Dataset entries
/-- The parts of a parked instruction that service has not declined, in gang lane order (R115, R281). -/
def State.mates (s : State) (inst : Nat) : List Mate :=
  (((s.slices.flatMap fun x => x.parked.map fun p => ({ slice := x, parked := p } : Mate)).filter fun m =>
    m.parked.inst == inst && !m.parked.stays && (s.declinedOf m.who).isNone).sortBy fun a b => a.slice.idx ≤ b.slice.idx)

/-- Whether a part of a parked instruction waits for a walk, for service, or for the return of its slice. -/
def State.mateWaits (s : State) (m : Mate) : Bool := s.isParked m.who || s.isMissing m.who || s.isAway m.slice.uid

/-- Translate the parts of a parked instruction, each alone: their mappings, once all have them. One that faults parks
again. -/
def State.mapMates (s : State) : List Mate → State × Option (List (Mate × List Mapping))
  | [] => (s, some [])
  | m :: rest =>
    let u := m.slice.uid
    let party : Party := { (s.env m.slice).party u with who := m.who }
    let (s, mine) := match s.mapLanes party m.parked.need m.parked.laneAddrs with
      | (s, .ok ms) => (s, some ms)
      | (s, .fault va sub level) => (s.parkAgain party u m.parked va m.parked.need.kind sub level, none)
      | (s, .held (.miss a)) => (s.openMiss { a with alone := true }, none)
      | (s, _) => (s, none)
    let (s, others) := State.mapMates s rest
    (s, mine.bind fun ms => others.map fun os => (m, ms) :: os)

/-- The frames that the results of a parked instruction go to, resident. -/
def State.wakeFrames (s : State) : List Mate → State × Bool
  | [] => (s, true)
  | m :: rest =>
    let x := (s.slice? m.slice.uid).getD m.slice
    let e := s.env x
    let (s, here) := match s.wakeFrame e x m.parked with
      | (s, .ok y) => (s.setSlice y, true)
      | (s, .fault va sub level) =>
        (s.parkAgain { e.party x.uid with who := m.who } x.uid m.parked va .spill sub level, false)
      | (s, .held (.miss a)) => (s.openMiss { a with who := m.who, alone := true }, false)
      | (s, _) => (s, false)
    let (s, there) := State.wakeFrames s rest
    (s, here && there)

/-- A part of a parked instruction as a member of its gang. -/
def State.mateMember (s : State) (m : Mate) : Member :=
  let x := (s.slice? m.slice.uid).getD m.slice
  { slice := x, env := s.env x, take := m.parked.lanes, addrs := m.parked.laneAddrs }

/-- The remote accesses of a parked instruction: whether their replies have all come. -/
def State.awaitMates (s : State) : List (Mate × List Mapping) → State × Bool
  | [] => (s, true)
  | q :: rest =>
    let (s, here) := s.awaitParked (s.mateMember q.1) q.1.parked q.2
    let (s, there) := State.awaitMates s rest
    (s, here && there)

/-- The lanes of a parked store, together (R126). -/
def State.performStores (s : State) (p : Option Pfx) (z : StSize) (i : Instr) (qs : List (Mate × List Mapping)) : State :=
  let ts := qs.map fun q => (s.mateMember q.1, Tr.ok q.2)
  let s := if (pfxOrder p).isRel then ts.foldl (fun s t => s.releaseAt t.1.env t.1.slice (s.widen t.1.slice (pfxScope p))) s else s
  let data := fun (m : Member) (l : Nat) => ((qs.find? fun q => q.1.slice.uid == m.slice.uid).map fun q => q.1.parked.data.get l).getD []
  s.storeLanes i z (pfxCp p) data ts

/-- A parked instruction replays from translation: once every part of it translates, its frames are resident and its remote
replies have come, it is performed. -/
def State.replayInst (s : State) (inst : Nat) : State :=
  let ms := s.mates inst
  if ms.isEmpty || ms.any s.mateWaits then s
  else
    match s.mapMates ms with
    | (s, none) => s
    | (s, some qs) =>
      if qs.any fun q => (q.1.parked.laneAddrs.zip q.2).any fun a => s.matBusy q.1.slice.uid q.1.parked.id a.2.pa a.1.bytes then s
      else
        match s.wakeFrames ms with
        | (s, false) => s
        | (s, true) =>
          match s.awaitMates qs with
          | (s, false) => s
          | (s, true) =>
            let s := match ms.head?.map fun m => m.parked.instr with
              | some (.st p z d a m) => s.performStores p z (.st p z d a m) qs
              | _ => qs.foldl (fun s q => s.performParked (s.mateMember q.1) q.1.parked q.2) s
            ms.foldl (fun s m => s.onSlice m.slice.uid fun y => { y with parked := y.parked.filter (·.id != m.parked.id) }) s

/-- Parked instructions of which no part waits are tried again, the oldest first. -/
def State.retryHeld (s : State) : State :=
  let insts := ((s.slices.flatMap fun x => x.parked.map (·.inst)).eraseDups).sortBy fun a b => a ≤ b
  insts.foldl State.replayInst s

def State.removeFault (s : State) (id : Nat) : State := s.onCaches fun c => { c with faults := c.faults.filter (·.id != id) }

/-- A request translates again, alone: true when its page is found; else it takes a miss entry of its own. -/
def State.replayWalk (s : State) (a : Ask) : State × Bool :=
  let va := a.va.toNat
  if 0xFE * 2 ^ 48 ≤ va ∨ (s.tlbFind a.unit a.ctx va).isSome then (s, true) else (s.openMiss { a with alone := true }, false)

/-- What replay does for one parked request: a slice that stays at its instruction issues it again once its page is found;
an engine, a parked access, an arrival or the freeing of a slot goes on by itself. -/
def State.replayAsk (s : State) (a : Ask) : State :=
  match a.who with
  | .parked _ _ | .free _ | .arrival _ => s
  | .slice u =>
    let (s, found) := s.replayWalk a
    s.onSlice u fun x => if x.status == .faultWait then { x with status := if found then .ready else .missWait } else x
  | _ => (s.replayWalk a).1

def State.replayFault (s : State) (f : FaultRec) : State := f.asks.foldl State.replayAsk (s.removeFault f.id)

/-! ### Declining (R26, R418) -/

/-- What declining does for one parked request: it will meet its declined fault; a stream endpoint's region aborts. -/
def State.declineAsk (s : State) (f : FaultRec) (a : Ask) : State :=
  let entry := fun (s : State) => s.onCaches fun c => { c with declined := c.declined ++ [{ ask := a, subcode := f.subcode }] }
  match a.who with
  | .slice u => entry (s.onSlice u fun x => if x.status == .faultWait then { x with status := .ready } else x)
  | .region st fi n =>
    if loaderNode ≤ n then entry s
    else
      match s.region? st fi with
      | some r => s.declineStream r a.va
      | none => s
  | .free id => s.dropFree id
  | .arrival id => s.dropArrival id
  | _ => entry s

def State.declineFault (s : State) (f : FaultRec) : State := f.asks.foldl (fun s a => s.declineAsk f a) (s.removeFault f.id)

/-- The pending record of a SEQ, held by the host's service or the device's. -/
def State.faultOfSeq (s : State) (host : Bool) (seq : Nat) : Option FaultRec :=
  s.caches.faults.find? fun f => f.seq == some seq && f.host == host

/-- The service of a record: with a SEQ the device firmware's own, else the host's command at the mailbox's head. -/
def State.serveFault (s : State) (name : String) (code : Nat) (seq : Option Nat) (act : State → FaultRec → State) :
    Host.Outcome State Fault Refusal :=
  match seq with
  | some k =>
    match s.faultOfSeq false k with
    | some f => .next (act s f)
    | none => notNow name
  | none =>
    s.runCommand name code fun s c =>
      if s.duty 0 then (s.faultOfSeq true c.arg0.toNat).map (act s) else none

def execFaultReplay (seq : Option Nat) (s : State) : Host.Outcome State Fault Refusal :=
  s.serveFault "FAULT_REPLAY" 1 seq State.replayFault

def execFaultDecline (seq : Option Nat) (s : State) : Host.Outcome State Fault Refusal :=
  s.serveFault "FAULT_DECLINE" 2 seq State.declineFault

/-! ### Updates held back (R117, R140) -/

/-- Apply a held update of one kind. -/
def State.applyHeld (s : State) (name : String) (comm : Bool) (id : Nat) : Host.Outcome State Fault Refusal :=
  match s.caches.deferred.find? fun d => d.id == id && d.isComm == comm with
  | some d => .next (s.applyDeferred d)
  | none => notNow name

def execCombineFlush (id : Nat) (s : State) : Host.Outcome State Fault Refusal := s.applyHeld "COMBINE_FLUSH" true id

def execQuantApply (id : Nat) (s : State) : Host.Outcome State Fault Refusal := s.applyHeld "QUANT_APPLY" false id

end Sys2Proof.Machine
end

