/-- Check 2. -/
def packetZeros (bs : List Byte) : Bool := leAt bs 0x20 4 / 16 == 0 && zeroAt bs 0x48 56

/-- Check 3. -/
def Packet.inRange (p : Packet) : Bool :=
  p.entry.toNat % 64 == 0 && decide (1 ≤ p.gridX) && decide (1 ≤ p.gridY) && decide (1 ≤ p.gridZ) && decide (p.grid < 2 ^ 32) &&
  decide (1 ≤ p.slices) && decide (p.slices ≤ 8) && decide (1 ≤ p.groups) && decide (p.groups ≤ 16) && decide (p.producer < p.groups) &&
  decide (1 ≤ p.demand) && decide (p.demand ≤ 12) && decide (p.scratch ≤ 2 ^ 22) && decide (p.acc ≤ 8) && decide (p.prio ≤ 3) &&
  decide (p.tiles ≤ 256) && (p.podCount == 0 || (p.coop && decide (2 ≤ p.podCount) && decide (p.podCount ≤ 64))) &&
  p.trap.toNat % 2 == 0 && p.doneMbar.toNat % 16 == 0 && (p.migrate || !p.strict)

/-- The participating dies in ascending order (R362). -/
def Packet.dies (p : Packet) : List Nat :=
  if p.partMask = 0 then natsFrom 0 16 else (natsFrom 0 16).filter p.partMask.getLsbD

/-! ### What a workgroup claims (R363) -/

/-- Workgroups of launches that hold resources of a core; the firmware's group is none (R402). -/
def State.resident (s : State) (core : Nat) : List Workgroup :=
  s.wgs.filter fun w => w.core == core && w.status != .saved && !w.firmware

/-- Whether a core holds firmware's reserve (R434). -/
def firmwareCore (core : Nat) : Bool := core % 8 == 0

/-- Whether a range is apart from each range of a list. -/
def apartFrom (lo n : Nat) (rs : List (Nat × Nat)) : Bool := rs.all fun r => r.2 == 0 || decide (lo + n ≤ r.1) || decide (r.1 + r.2 ≤ lo)

/-- The lowest free run of n below a limit: it begins at 0 or where a held range ends. -/
def lowestRun (n limit : Nat) (rs : List (Nat × Nat)) : Option Nat :=
  if n = 0 then some 0
  else minBy? id ((0 :: rs.map fun r => r.1 + r.2).filter fun lo => decide (lo + n ≤ limit) && apartFrom lo n rs)

def roundScratch (n : Nat) : Nat := ceilDiv n 4096 * 4096

def State.freeSlot (s : State) (core : Nat) : Option Nat :=
  (natsFrom 0 (if firmwareCore core then 63 else 64)).find? fun k => !(s.resident core).any (·.slot == k)

def State.freeScratch (s : State) (core bytes : Nat) : Option Nat :=
  lowestRun bytes (if firmwareCore core then 0x3C0000 else 0x400000) ((s.resident core).map fun w => (w.scrBase, w.scrBytes))

def State.freeTiles (s : State) (core n : Nat) : Option Nat :=
  lowestRun n 256 ((s.resident core).map fun w => (w.tileFirst, w.tiles))

def State.freeAccs (s : State) (core n : Nat) : Option (List Nat) :=
  let xs := (natsFrom 0 8).filter fun k => !(s.resident core).any (·.accs.contains k)
  if n ≤ xs.length then some (xs.take n) else none

/-- Free gang places of a pipe of a core; firmware holds place 0 of pipe 0 of a core 0. -/
def State.freePlaces (s : State) (core pipe : Nat) : List Nat :=
  (natsFrom 0 16).filter fun k =>
    !(firmwareCore core && pipe == 0 && k == 0) &&
    !s.groups.any fun g => g.pipe == pipe && g.place == k && (s.resident core).any (·.uid == g.wg)
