-- ==== Sys2Proof/Machine/Sched.lean ====
section
/-! DEFINITION. Who moves next: the choice of a gang by each pipe, the fetch of its instruction, and the steps of the
part's units (spec/16_scheduling.md R367; spec/11_formats_and_assembly.md R225-R227; spec/18_faults_and_preemption.md R396;
log entry 1). -/

namespace Sys2Proof.Machine

/-! ### Fetches that wait (R226) -/

/-- Slices of the gang wait for a walk of a page of code. -/
def State.fetchMiss (s : State) (xs : List Slice) (va : DWord) : State :=
  xs.foldl (fun s x =>
    let e := s.env x
    (s.openMiss { who := .slice x.uid, unit := .core e.core, ctx := e.ctx, va := va, kind := .fetch }).onSlice x.uid
      fun y => { y with status := .missWait }) s

/-- The gang parks on the fault of its fetch. -/
def State.fetchFault (s : State) (xs : List Slice) (va : DWord) (sub level : Nat) : State :=
  match xs.map fun x => ({ who := .slice x.uid, unit := .core (s.env x).core, ctx := (s.env x).ctx, va := va, kind := .fetch } : Ask) with
  | [] => s
  | a :: as =>
    let s := s.parkFault (a :: as) a sub level
    xs.foldl (fun s x => s.onSlice x.uid fun y => { y with status := .faultWait }) s

/-! ### Traps met before an instruction issues (R396) -/

/-- The trap of a parked access that service declined: EADDR the faulting address, EPC the resume point, and the access
forgotten, having performed nothing. -/
def State.trapParked (s : State) (x : Slice) (d : Declined) : State :=
  let id := match d.ask.who with
    | .parked _ k => k
    | _ => 0
  let fpc := ((x.parked.find? (·.id == id)).map (·.pc)).getD x.pc
  let s := (s.clearDeclined d.ask.who).setSlice (({ x with parked := x.parked.filter (·.id != id) } : Slice).fillDue id [] 0)
  s.takeTrap x.uid { cause := pageCause d.subcode, subcode := d.subcode, eaddr := d.ask.va, epc := x.pc, fpc := fpc }

/-- A fetch whose fault was declined. -/
def State.declinedFetch (s : State) (x : Slice) : Option Declined :=
  (s.declinedOf (.slice x.uid)).filter fun d => d.ask.kind == .fetch

/-- What a slice has to meet before its next instruction. -/
def State.boundaryTrap (s : State) (x : Slice) : Option (State → State) :=
  match x.pendingTrap, s.declinedParked x, s.declinedFetch x with
  | some p, _, _ => some fun s => s.takePending x p
  | none, some d, _ => some fun s => s.trapParked x d
  | none, none, some d => some fun s => (s.clearDeclined (.slice x.uid)).takeTrap x.uid (trapPage d.subcode x.pc d.ask.va)
  | none, none, none => none

/-- Traps that some of the issuers meet at this boundary; the others issue later, alone. -/
def State.boundaryTraps (s : State) (xs : List Slice) : Option State :=
  match xs.filterMap s.boundaryTrap with
  | [] => none
  | fs => some (fs.foldl (fun s f => f s) (if 1 < xs.length then s.partSlices (xs.map (·.uid)) else s))

/-! ### Gangs that may issue (R367) -/

/-- The core and pipe from which a slice issues: its group's, or, of a guest, its issue place's (R386). -/
def State.pipeOf (s : State) (x : Slice) : Nat × Nat :=
  match x.guest with
  | some g => (g.host, g.slot / 8)
  | none => ((s.env x).origin, (s.env x).group.pipe)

● Task item: Taking the entries above, write out exactly the lines starting with the line containing "def execCombineFlush (id" and going on through the line containing "Check 2. -/", both included, and nothing else.

● Reply:
def execCombineFlush (id : Nat) (s : State) : Host.Outcome State Fault Refusal := s.applyHeld "COMBINE_FLUSH" true id

def execQuantApply (id : Nat) (s : State) : Host.Outcome State Fault Refusal := s.applyHeld "QUANT_APPLY" false id

end Sys2Proof.Machine
end

/-- Check 2. -/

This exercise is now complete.